Barrels and spilled oil the latest worry for neighbours of Waterdown Garden Supplies

You can add leaky oil barrels to the list of fears neighbours have living beside Mob-linked mountains of polluted soil at the Waterdown Garden Supplies property.
The contaminated property on Highway 5 near Troy has already spurred multiple provincial cleanup orders and legal claims - including an explosive $75-million lawsuit alleging involvement of two Hamilton city staffers and a slain mobster in a soil-dumping scheme.
The city has denied those claims in court documents, but has yet to make public the results of a third-party probe into the allegations. City spokesperson Matthew Grant said there will be a public update Thursday.
In the meantime, concerned neighbours have forwarded photos of trash and unidentified barrels in and around a building on the property - which already hosts a shipping container buried in asphalt waste and three-storey-high piles of dumped mystery dirt.
It's just another thing for us to worry about," said nearby resident Jim Whelan, who did not take the photos but forwarded them to the city.
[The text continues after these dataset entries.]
theorem rowRun_keeps {s : State} {h : Hdr} {opc : Nat} {pl : List Byte} (hC : CfgClosed C) (hU : UFree U) (hk : Keeps
    Q C U B s) :
    Keeps Q C U B (rowRun s h opc pl) := by
  unfold rowRun
  repeat' first
    | with_reducible assumption
    | with_reducible apply execTrial_keeps
    | with_reducible apply packetTake_keeps
    | with_reducible apply execTaken_keeps
    | with_reducible refine Keeps.ite ?_ (fun _ => ?_)
    | fail_if_no_progress with_reducible refine Keeps.upd ?_ rfl rfl rfl rfl rfl rfl
    | split
    | extract_lets
    | dsimp +zetaDelta only
    | dsimp only

theorem execNop_keeps {h : Hdr} {s : State} (hC : CfgClosed C) (hU : UFree U) (hk : Keeps Q C U B s) :
    Keeps Q C U B (outState s (execNop h s)) := by
  unfold execNop outState
  try dsimp -zeta only
  repeat' first
    | with_reducible assumption
    | with_reducible apply rowRun_keeps
    | fail_if_no_progress with_reducible refine Keeps.upd ?_ rfl rfl rfl rfl rfl rfl
    | extract_lets
    | dsimp only

theorem execHello_keeps {h : Hdr} {s : State} (hC : CfgClosed C) (hU : UFree U) (hk : Keeps Q C U B s) :
    Keeps Q C U B (outState s (execHello h s)) := by
  unfold execHello outState
  try dsimp -zeta only
  repeat' first
    | with_reducible assumption
    | with_reducible apply rowRun_keeps
    | fail_if_no_progress with_reducible refine Keeps.upd ?_ rfl rfl rfl rfl rfl rfl
    | extract_lets
    | dsimp only

theorem execGetp_keeps {h : Hdr} {ids : List Pid} {s : State} (hC : CfgClosed C) (hU : UFree U) (hk : Keeps Q C U B s)
    :
    Keeps Q C U B (outState s (execGetp h ids s)) := by
  unfold execGetp outState
  try dsimp -zeta only
  repeat' first
    | with_reducible assumption
    | with_reducible apply rowRun_keeps
    | fail_if_no_progress with_reducible refine Keeps.upd ?_ rfl rfl rfl rfl rfl rfl
    | intro _ _ _
    | intro _ _
    | extract_lets
    | dsimp only

theorem execSetp_keeps {h : Hdr} {pairs : List (Pid × Word)} {s : State} (hC : CfgClosed C) (hU : UFree U) (hk : Keeps
    Q C U B s) :
    Keeps Q C U B (outState s (execSetp h pairs s)) := by
  unfold execSetp outState
  try dsimp -zeta only
  repeat' first
    | with_reducible assumption
    | with_reducible apply rowRun_keeps
    | fail_if_no_progress with_reducible refine Keeps.upd ?_ rfl rfl rfl rfl rfl rfl
    | extract_lets
    | dsimp only

theorem execGetblk_keeps {h : Hdr} {first : Pid} {count : Byte} {via : Byte} {s : State} (hC : CfgClosed C) (hU :
    UFree U) (hk : Keeps Q C U B s) :
    Keeps Q C U B (outState s (execGetblk h first count via s)) := by
  unfold execGetblk outState
  try dsimp -zeta only
  repeat' first
    | with_reducible assumption
    | with_reducible apply rowRun_keeps
    | fail_if_no_progress with_reducible refine Keeps.upd ?_ rfl rfl rfl rfl rfl rfl
    | extract_lets
    | dsimp only

theorem execStateQuery_keeps {h : Hdr} {s : State} (hC : CfgClosed C) (hU : UFree U) (hk : Keeps Q C U B s) :
    Keeps Q C U B (outState s (execStateQuery h s)) := by
  unfold execStateQuery outState
  try dsimp -zeta only
  repeat' first
    | with_reducible assumption
    | with_reducible apply rowRun_keeps
    | fail_if_no_progress with_reducible refine Keeps.upd ?_ rfl rfl rfl rfl rfl rfl
    | extract_lets
    | dsimp only

theorem execStateIdle_keeps {h : Hdr} {s : State} (hC : CfgClosed C) (hU : UFree U) (hk : Keeps Q C U B s) :
    Keeps Q C U B (outState s (execStateIdle h s)) := by
  unfold execStateIdle outState
  try dsimp -zeta only
  repeat' first
    | with_reducible assumption
    | with_reducible apply rowRun_keeps
    | fail_if_no_progress with_reducible refine Keeps.upd ?_ rfl rfl rfl rfl rfl rfl
    | extract_lets
    | dsimp only

theorem execStateRun_keeps {h : Hdr} {s : State} (hC : CfgClosed C) (hU : UFree U) (hk : Keeps Q C U B s) :
    Keeps Q C U B (outState s (execStateRun h s)) := by
  unfold execStateRun outState
  try dsimp -zeta only
  repeat' first
    | with_reducible assumption
    | with_reducible apply rowRun_keeps
    | fail_if_no_progress with_reducible refine Keeps.upd ?_ rfl rfl rfl rfl rfl rfl
    | extract_lets
    | dsimp only

theorem execStateVigil_keeps {h : Hdr} {s : State} (hC : CfgClosed C) (hU : UFree U) (hk : Keeps Q C U B s) :
    Keeps Q C U B (outState s (execStateVigil h s)) := by
  unfold execStateVigil outState
  try dsimp -zeta only
  repeat' first
    | with_reducible assumption
    | with_reducible apply rowRun_keeps
    | fail_if_no_progress with_reducible refine Keeps.upd ?_ rfl rfl rfl rfl rfl rfl
    | extract_lets
    | dsimp only

theorem execStateSafe_keeps {h : Hdr} {s : State} (hC : CfgClosed C) (hU : UFree U) (hk : Keeps Q C U B s) :
    Keeps Q C U B (outState s (execStateSafe h s)) := by
  unfold execStateSafe outState
  try dsimp -zeta only
  repeat' first
    | with_reducible assumption
    | with_reducible apply rowRun_keeps
    | fail_if_no_progress with_reducible refine Keeps.upd ?_ rfl rfl rfl rfl rfl rfl
    | extract_lets
    | dsimp only

theorem execStateDormant_keeps {h : Hdr} {s : State} (hC : CfgClosed C) (hU : UFree U) (hk : Keeps Q C U B s) :
    Keeps Q C U B (outState s (execStateDormant h s)) := by
  unfold execStateDormant outState
  try dsimp -zeta only
  repeat' first
    | with_reducible assumption
    | with_reducible apply rowRun_keeps
    | fail_if_no_progress with_reducible refine Keeps.upd ?_ rfl rfl rfl rfl rfl rfl
    | extract_lets
    | dsimp only

theorem execResetCmd_keeps {h : Hdr} {s : State} (hC : CfgClosed C) (hU : UFree U) (hk : Keeps Q C U B s) :
    Keeps Q C U B (outState s (execResetCmd h s)) := by
  unfold execResetCmd outState
  try dsimp -zeta only
  repeat' first
    | with_reducible assumption
    | with_reducible apply rowRun_keeps
    | fail_if_no_progress with_reducible refine Keeps.upd ?_ rfl rfl rfl rfl rfl rfl
    | extract_lets
    | dsimp only

theorem execResetDefaults_keeps {h : Hdr} {s : State} (hC : CfgClosed C) (hU : UFree U) (hk : Keeps Q C U B s) :
    Keeps Q C U B (outState s (execResetDefaults h s)) := by
  unfold execResetDefaults outState
  try dsimp -zeta only
  repeat' first
    | with_reducible assumption
    | with_reducible apply rowRun_keeps
    | fail_if_no_progress with_reducible refine Keeps.upd ?_ rfl rfl rfl rfl rfl rfl
    | extract_lets
    | dsimp only

theorem execClaimCoded_keeps {h : Hdr} {role : Byte} {code : BitVec 64} {s : State} (hC : CfgClosed C) (hU : UFree U)
    (hk : Keeps Q C U B s) :
    Keeps Q C U B (outState s (execClaimCoded h role code s)) := by
  unfold execClaimCoded outState
  try dsimp -zeta only
  repeat' first
    | with_reducible assumption
    | with_reducible apply rowRun_keeps
    | fail_if_no_progress with_reducible refine Keeps.upd ?_ rfl rfl rfl rfl rfl rfl
    | extract_lets
    | dsimp only

theorem execClaimQuery_keeps {h : Hdr} {role : Byte} {s : State} (hC : CfgClosed C) (hU : UFree U) (hk : Keeps Q C U B
    s) :
    Keeps Q C U B (outState s (execClaimQuery h role s)) := by
  unfold execClaimQuery outState
  try dsimp -zeta only
  repeat' first
    | with_reducible assumption
    | with_reducible apply rowRun_keeps
    | fail_if_no_progress with_reducible refine Keeps.upd ?_ rfl rfl rfl rfl rfl rfl
    | extract_lets
    | dsimp only

theorem execGrant_keeps {h : Hdr} {client : Byte} {role : Byte} {s : State} (hC : CfgClosed C) (hU : UFree U) (hk :
    Keeps Q C U B s) :
    Keeps Q C U B (outState s (execGrant h client role s)) := by
  unfold execGrant outState
  try dsimp -zeta only
  repeat' first
    | with_reducible assumption
    | with_reducible apply rowRun_keeps
    | fail_if_no_progress with_reducible refine Keeps.upd ?_ rfl rfl rfl rfl rfl rfl
    | extract_lets
    | dsimp only

theorem execRelease_keeps {h : Hdr} {s : State} (hC : CfgClosed C) (hU : UFree U) (hk : Keeps Q C U B s) :
    Keeps Q C U B (outState s (execRelease h s)) := by
  unfold execRelease outState
  try dsimp -zeta only
  repeat' first
    | with_reducible assumption
    | with_reducible apply rowRun_keeps
    | fail_if_no_progress with_reducible refine Keeps.upd ?_ rfl rfl rfl rfl rfl rfl
    | extract_lets
    | dsimp only

theorem execLogread_keeps {h : Hdr} {source : Byte} {first : Word} {count : BitVec 16} {via : Byte} {s : State} (hC :
    CfgClosed C) (hU : UFree U) (hk : Keeps Q C U B s) :
    Keeps Q C U B (outState s (execLogread h source first count via s)) := by
  unfold execLogread outState
  try dsimp -zeta only
  repeat' first
    | with_reducible assumption
    | with_reducible apply rowRun_keeps
    | fail_if_no_progress with_reducible refine Keeps.upd ?_ rfl rfl rfl rfl rfl rfl
    | extract_lets
    | dsimp only

theorem execLogseal_keeps {h : Hdr} {s : State} (hC : CfgClosed C) (hU : UFree U) (hk : Keeps Q C U B s) :
    Keeps Q C U B (outState s (execLogseal h s)) := by
  unfold execLogseal outState
  try dsimp -zeta only
  repeat' first
    | with_reducible assumption
    | with_reducible apply rowRun_keeps
    | fail_if_no_progress with_reducible refine Keeps.upd ?_ rfl rfl rfl rfl rfl rfl
    | extract_lets
    | dsimp only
He noted the photos show some barrels have fallen over, while others sit atop ground darkened by unknown liquid.
Whelan said he is also wary about the unexplained arrival last month of a large truck and backhoe at the otherwise shuttered business.
The Spectator asked the provincial Ministry of Environment, Conservation and Parks about the barrels.
Spokesperson Gary Wheeler said by email the ministry recently inspected the property and building and found multiple barrels" filled with what appeared to be some sort of oil, as well as petroleum hydrocarbon staining" in various areas of the concrete floor.
Wheeler said the ministry has given the property owner, Waterdown Garden Supplies Ltd., until Dec. 20 to provide a plan outlining how the oil barrels will be removed and how any spilled material will be cleaned up."
Given the lack of action on past provincial cleanup orders, Whelan said he is not holding out much hope" for quick action to get rid of the barrels. I'd love to be proved wrong, though," he said.
It's not clear whether the current property owner even has access to the site, however.
Waterdown Garden Supplies president Gary McHale, who is one of several parties facing provincial cleanup orders at the property, previously told The Spectator a mortgage holder got a court order to evict his company in late 2018, leaving him unable to clean up or even legally access the site.
The Spectator could not reach McHale for this story.
The province says the controller" of the property is 1350057 Ontario Ltd. Sukhinder Sandhu, a director of that numbered company, recently confirmed he is a mortgage holder on the property but denied responsibility for any alleged pollution.
McHale and his business associates have launched separate lawsuits against Sandhu, the city and various individuals linked to alleged soil dumper Havana Group Supplies, a construction firm headed by convicted fraudster Steve Sardinha that included Mob boss Pat Musitano as a silent partner.
The city also sent a bylaw inspector to the property in response to the photos of barrels and trash, but ward councillor Lloyd Ferguson said no obvious municipal infractions were noted in visible outdoor areas.
I feel bad for the neighbours, constantly being bounced around on who to talk to about this," he said. But it is the ministry that has to take the lead on this thing."